-- ==== Sys2Proof/Machine/Int.lean ====
section
/-! DEFINITION. Integer arithmetic, logic, shifts, bit fields, permutes, moves, compares and predicates: majors 0x01
to 0x04 (R236, R247 to R257). -/

namespace Sys2Proof.Machine

/-! ## Shapes -/

/-- The exact result written under R236 and R247: modulo 2^W, or saturated. -/
def arith (ty : Ty) (sat : Bool) (x : Int) : Dword :=
  dw (if sat then satTo (isSigned ty) (widthOf ty) x else wrapTo (widthOf ty) x)

/-- Bits of a type's width. -/
def trunc (ty : Ty) (x : Dword) : Dword := dw (x.toNat % 2 ^ widthOf ty)

/-- Unary shape (R234) with a destination of its own width. -/
def State.unary (s : State) (o : IUn) (wd : Bool) (f : Dword → Dword) : Host.Outcome State Fault Refusal :=
  s.vector o.h (vr o.ty o.a) (vd o.d wd) fun w m =>
    writeLanes m o.wb o.d wd (fun l => f (w.src l (wide o.ty) o.a))

/-- Binary shape (R234). -/
def State.binary (s : State) (o : IBin) (f : Dword → Dword → Dword) : Host.Outcome State Fault Refusal :=
  s.vector o.h (vr o.ty o.a ++ opReads (wide o.ty) o.b) (vd o.d (wide o.ty)) fun w m =>
    writeLanes m o.wb o.d (wide o.ty) (fun l => f (w.src l (wide o.ty) o.a) (w.opnd l o.ty o.b))

/-- Binary shape whose b is a 32-bit count or control (R235, R252). -/
def State.counted (s : State) (o : IBin) (f : Dword → Nat → Dword) : Host.Outcome State Fault Refusal :=
  s.vector o.h (vr o.ty o.a ++ opReads false o.b) (vd o.d (wide o.ty)) fun w m =>
    writeLanes m o.wb o.d (wide o.ty) (fun l => f (w.src l (wide o.ty) o.a) (w.count l o.b))

/-- Ternary shape (R234). -/
def State.ternary (s : State) (o : ITern) (f : Dword → Dword → Dword → Dword) : Host.Outcome State Fault Refusal :=
  s.vector o.h (vr o.ty o.a ++ opReads (wide o.ty) o.b ++ opReads (wide o.ty) o.c) (vd o.d (wide o.ty)) fun w m =>
    writeLanes m o.wb o.d (wide o.ty) (fun l =>
      f (w.src l (wide o.ty) o.a) (w.opnd l o.ty o.b) (w.opnd l o.ty o.c))

/-- Ternary shape whose c is a 32-bit count or control (R235, R252). -/
def State.ternaryCount (s : State) (o : ITern) (f : Dword → Dword → Nat → Dword) : Host.Outcome State Fault Refusal :=
  s.vector o.h (vr o.ty o.a ++ opReads (wide o.ty) o.b ++ opReads false o.c) (vd o.d (wide o.ty)) fun w m =>
    writeLanes m o.wb o.d (wide o.ty) (fun l =>
      f (w.src l (wide o.ty) o.a) (w.opnd l o.ty o.b) (w.count l o.c))

/-! ## Major 0x01 (R247) -/

/-- IADD: a + b. -/
def execIadd (o : IBin) (s : State) : Host.Outcome State Fault Refusal :=
  s.binary o fun a b => arith o.ty o.m (intOf o.ty a + intOf o.ty b)

/-- ISUB: a - b. -/
def execIsub (o : IBin) (s : State) : Host.Outcome State Fault Refusal :=
  s.binary o fun a b => arith o.ty o.m (intOf o.ty a - intOf o.ty b)

/-- IADD3: a + b + c. -/
def execIadd3 (o : ITern) (s : State) : Host.Outcome State Fault Refusal :=
  s.ternary o fun a b c => arith o.ty o.m (intOf o.ty a + intOf o.ty b + intOf o.ty c)

/-- IMUL: a * b. -/
def execImul (o : IBin) (s : State) : Host.Outcome State Fault Refusal :=
  s.binary o fun a b => arith o.ty o.m (intOf o.ty a * intOf o.ty b)

/-- IMULHI: floor(a * b / 2^W). -/
def execImulhi (o : IBin) (s : State) : Host.Outcome State Fault Refusal :=
  s.binary o fun a b => arith o.ty false (intOf o.ty a * intOf o.ty b / 2 ^ widthOf o.ty)

/-- IMAD: a * b + c. -/
def execImad (o : ITern) (s : State) : Host.Outcome State Fault Refusal :=
  s.ternary o fun a b c => arith o.ty o.m (intOf o.ty a * intOf o.ty b + intOf o.ty c)

/-- IMIN: the smaller. -/
def execImin (o : IBin) (s : State) : Host.Outcome State Fault Refusal :=
  s.binary o fun a b => arith o.ty false (min (intOf o.ty a) (intOf o.ty b))

/-- IMAX: the larger. -/
def execImax (o : IBin) (s : State) : Host.Outcome State Fault Refusal :=
  s.binary o fun a b => arith o.ty false (max (intOf o.ty a) (intOf o.ty b))

/-- IABS: |a|. -/
def execIabs (o : IUn) (s : State) : Host.Outcome State Fault Refusal :=
  s.unary o (wide o.ty) fun a => arith o.ty o.m (intOf o.ty a).natAbs

/-- INEG: -a. -/
def execIneg (o : IUn) (s : State) : Host.Outcome State Fault Refusal :=
  s.unary o (wide o.ty) fun a => arith o.ty o.m (-intOf o.ty a)

/-! ## Major 0x02 (R248 to R250) -/

/-- AND. -/
def execAnd (o : IBin) (s : State) : Host.Outcome State Fault Refusal := s.binary o fun a b => trunc o.ty (a &&& b)

/-- OR. -/
def execOr (o : IBin) (s : State) : Host.Outcome State Fault Refusal := s.binary o fun a b => trunc o.ty (a ||| b)

/-- XOR. -/
def execXor (o : IBin) (s : State) : Host.Outcome State Fault Refusal := s.binary o fun a b => trunc o.ty (a ^^^ b)

/-- NOT. -/
def execNot (o : IUn) (s : State) : Host.Outcome State Fault Refusal :=
  s.unary o (wide o.ty) fun a => trunc o.ty (~~~a)

/-- Bit i of LOP3's result is table[a[i] + 2 d[i] + 4 b[i]] (R249). -/
def lop3 (table : BitVec 8) (a d b : Dword) : Dword :=
  BitVec.ofNat 64 ((List.range 64).foldl (fun x i =>
    let k := (if a.getLsbD i then 1 else 0) + (if d.getLsbD i then 2 else 0) + (if b.getLsbD i then 4 else 0)
    if table.getLsbD k then x + 2 ^ i else x) 0)

/-- LOP3 (R249): the destination is also a source. -/
def execLop3 (o : Lop3) (s : State) : Host.Outcome State Fault Refusal :=
  s.vector o.h (vr o.ty o.a ++ opReads (wide o.ty) o.b) (vd o.d (wide o.ty)) fun w m =>
    writeLanes m o.wb o.d (wide o.ty) (fun l =>
      trunc o.ty (lop3 o.table (w.src l (wide o.ty) o.a) (w.g.readV l o.d.toNat (wide o.ty)) (w.opnd l o.ty o.b)))

/-- a << n; 0 when n is W or more (R248). -/
def shl (ty : Ty) (a : Dword) (n : Nat) : Dword :=
  if widthOf ty ≤ n then 0 else dw (a.toNat * 2 ^ n % 2 ^ widthOf ty)

/-- a >> n with zero fill; 0 when n is W or more. -/
def shr (ty : Ty) (a : Dword) (n : Nat) : Dword :=
  if widthOf ty ≤ n then 0 else dw (a.toNat % 2 ^ widthOf ty / 2 ^ n)

/-- a >> n with sign fill. -/
def sar (ty : Ty) (a : Dword) (n : Nat) : Dword :=
  dw (wrapTo (widthOf ty) (signedOf (widthOf ty) a.toNat / 2 ^ (min n (widthOf ty))))

/-- a rotated left by n mod W. -/
def rotl (ty : Ty) (a : Dword) (n : Nat) : Dword :=
  let w := widthOf ty
  let x := a.toNat % 2 ^ w
  let k := n % w
  dw ((x * 2 ^ k % 2 ^ w) + x / 2 ^ (w - k))

/-- SHL. -/
def execShl (o : IBin) (s : State) : Host.Outcome State Fault Refusal := s.counted o (shl o.ty)

/-- SHR. -/
def execShr (o : IBin) (s : State) : Host.Outcome State Fault Refusal := s.counted o (shr o.ty)

/-- SAR. -/
def execSar (o : IBin) (s : State) : Host.Outcome State Fault Refusal := s.counted o (sar o.ty)

/-- ROTL. -/
def execRotl (o : IBin) (s : State) : Host.Outcome State Fault Refusal := s.counted o (rotl o.ty)

/-- FUNNEL (R250): the 2W-bit value b:a shifted by min(c, W), left (high half) or right (low half). -/
def funnel (ty : Ty) (right : Bool) (a b : Dword) (c : Nat) : Dword :=
  let w := widthOf ty
  let y := b.toNat % 2 ^ w * 2 ^ w + a.toNat % 2 ^ w
  let m := min c w
  if right then dw (y / 2 ^ m % 2 ^ w) else dw (y * 2 ^ m % 2 ^ (2 * w) / 2 ^ w)

/-- FUNNEL. -/
def execFunnel (o : ITern) (s : State) : Host.Outcome State Fault Refusal := s.ternaryCount o (funnel o.ty o.m)

/-! ## Major 0x03 (R251 to R254) -/

/-- The position and length of a field control, cut at W (R252). -/
def fieldOf (ty : Ty) (c : Nat) : Nat × Nat :=
  let p := min (field c 0 8) (widthOf ty)
  (p, min (field c 8 8) (widthOf ty - p))

/-- BFX (R252). -/
def bfx (ty : Ty) (a : Dword) (c : Nat) : Dword :=
  let (p, n) := fieldOf ty c
  let f := a.toNat / 2 ^ p % 2 ^ n
  if n = 0 then 0
  else if isSigned ty && f.testBit (n - 1) then dw (wrapTo (widthOf ty) ((f : Int) - 2 ^ n))
  else dw f

/-- BFI (R252): a is inserted into b. -/
def bfi (ty : Ty) (a b : Dword) (c : Nat) : Dword :=
  let (p, n) := fieldOf ty c
  let msk := dw ((2 ^ n - 1) * 2 ^ p)
  trunc ty ((b &&& ~~~msk) ||| (dw (a.toNat * 2 ^ p) &&& msk))

/-- BFX. -/
def execBfx (o : IBin) (s : State) : Host.Outcome State Fault Refusal := s.counted o (bfx o.ty)

/-- BFI. -/
def execBfi (o : ITern) (s : State) : Host.Outcome State Fault Refusal := s.ternaryCount o (bfi o.ty)

/-- Leading zero bits within W. -/
def clz (ty : Ty) (a : Dword) : Nat :=
  let x := a.toNat % 2 ^ widthOf ty
  if x = 0 then widthOf ty else widthOf ty - 1 - Nat.log2 x

/-- Trailing zero bits within W. -/
def ctz (ty : Ty) (a : Dword) : Nat :=
  ((List.range (widthOf ty)).find? (fun i => a.getLsbD i)).getD (widthOf ty)

/-- Bit i moved to bit W - 1 - i. -/
def brev (ty : Ty) (a : Dword) : Dword :=
  dw ((List.range (widthOf ty)).foldl (fun x i => if a.getLsbD i then x + 2 ^ (widthOf ty - 1 - i) else x) 0)

/-- POPC, into one register. -/
def execPopc (o : IUn) (s : State) : Host.Outcome State Fault Refusal :=
  s.unary o false fun a => dw (popcount (trunc o.ty a))

/-- CLZ, into one register. -/
def execClz (o : IUn) (s : State) : Host.Outcome State Fault Refusal := s.unary o false fun a => dw (clz o.ty a)

/-- CTZ, into one register. -/
def execCtz (o : IUn) (s : State) : Host.Outcome State Fault Refusal := s.unary o false fun a => dw (ctz o.ty a)

/-- BREV. -/
def execBrev (o : IUn) (s : State) : Host.Outcome State Fault Refusal := s.unary o (wide o.ty) (brev o.ty)

/-- One byte of PERMB: the byte of y that selector s chooses, sign-filled or cleared. -/
def permByte (y s : Nat) : Nat :=
  let v := field y (8 * field s 0 3) 8
  if bitAt s 4 then 0 else if bitAt s 3 then (if bitAt v 7 then 0xFF else 0) else v

/-- PERMB (R253). -/
def permb (a b c : Dword) : Dword :=
  let y := b.toNat % 2 ^ 32 * 2 ^ 32 + a.toNat % 2 ^ 32
  dw (leNat ((List.range 4).map (fun i => BitVec.ofNat 8 (permByte y (field c.toNat (8 * i) 8)))))

/-- PERMB. -/
def execPermb (o : ITern) (s : State) : Host.Outcome State Fault Refusal := s.ternary o permb

/-- SEL (R254). -/
def execSel (o : SelOp) (s : State) : Host.Outcome State Fault Refusal :=
  s.vector o.h (vr o.ty o.a ++ opReads (wide o.ty) o.b) (vd o.d (wide o.ty)) fun w m =>
    writeLanes m o.wb o.d (wide o.ty) (fun l =>
      if (w.g.thread l).psrc o.p then w.src l (wide o.ty) o.a else w.opnd l o.ty o.b)

/-- MOV (R254). -/
def execMov (o : MovOp) (s : State) : Host.Outcome State Fault Refusal :=
  s.vector o.h (opReads (wide o.ty) o.b) (vd o.d (wide o.ty)) fun w m =>
    writeLanes m o.wb o.d (wide o.ty) (fun l => w.opnd l o.ty o.b)

/-- MOVI (R254): the extended immediate. -/
def execMovi (o : MovImm) (s : State) : Host.Outcome State Fault Refusal :=
  s.vector o.h [] (vd o.d (wide o.ty)) fun _ m => writeLanes m o.wb o.d (wide o.ty) (fun _ => trunc o.ty (immOf o.ty o.imm))

/-- MOVK (R254): byte k of the destination. -/
def execMovk (o : MovImm) (s : State) : Host.Outcome State Fault Refusal :=
  s.vector o.h [] (vd o.d (wide o.ty)) fun w m =>
    writeLanes m o.wb o.d (wide o.ty) (fun l =>
      let d := w.g.readV l o.d.toNat (wide o.ty)
      let msk : Dword := dw (0xFF * 2 ^ (8 * o.k.toNat))
      (d &&& ~~~msk) ||| dw (o.imm.toNat * 2 ^ (8 * o.k.toNat)))

/-! ## Major 0x04 (R255 to R257) -/

/-- ICMP (R255). -/
def execIcmp (o : IcmpOp) (s : State) : Host.Outcome State Fault Refusal :=
  s.vector o.h (vr o.ty o.a ++ opReads (wide o.ty) o.b) [] fun w m =>
    writePreds m o.p (fun l =>
      combine o.comb (condInt o.cond (intOf o.ty (w.src l (wide o.ty) o.a)) (intOf o.ty (w.opnd l o.ty o.b)))
        ((w.g.thread l).pred o.p))

/-- PSET's operators (R256). -/
def predOp (op : ROp) (a b : Bool) : Bool :=
  match op with
  | .and => a && b
  | .or => a || b
  | _ => a != b

/-- PSET (R256). -/
def execPset (o : PsetOp) (s : State) : Host.Outcome State Fault Refusal :=
  s.vector o.h [] [] fun w m =>
    writePreds m o.p (fun l => predOp o.op ((w.g.thread l).psrc o.a) ((w.g.thread l).psrc o.b))

/-- PMOV (R257): a bit number of 32 or more is an illegal operand. -/
def execPmov (o : PmovOp) (s : State) : Host.Outcome State Fault Refusal :=
  s.withIssuer fun w =>
    let m := w.active o.h.g
    match w.check m (vr32 o.a) [] with
    | some (c, l) => s.raise w m { cause := c, lane := l }
    | none =>
      if m != 0 && 32 ≤ o.bit.toNat then s.raise w m { cause := 3, lane := lowest m }
      else .next (s.finish w o.h.k (writePreds m o.p (fun l => (w.src l false o.a).getLsbD o.bit.toNat)))

end Sys2Proof.Machine
end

- [YOUR TASK]: Output only an exact transcription of the lines above from the one with "dw (if sat then" up to and including the one with "s.vector o.h (vr o.ty o.a)".

- [WRITTEN ANSWER]:
  dw (if sat then satTo (isSigned ty) (widthOf ty) x else wrapTo (widthOf ty) x)

/-- Bits of a type's width. -/
def trunc (ty : Ty) (x : Dword) : Dword := dw (x.toNat % 2 ^ widthOf ty)

/-- Unary shape (R234) with a destination of its own width. -/
def State.unary (s : State) (o : IUn) (wd : Bool) (f : Dword → Dword) : Host.Outcome State Fault Refusal :=
  s.vector o.h (vr o.ty o.a) (vd o.d wd) fun w m =>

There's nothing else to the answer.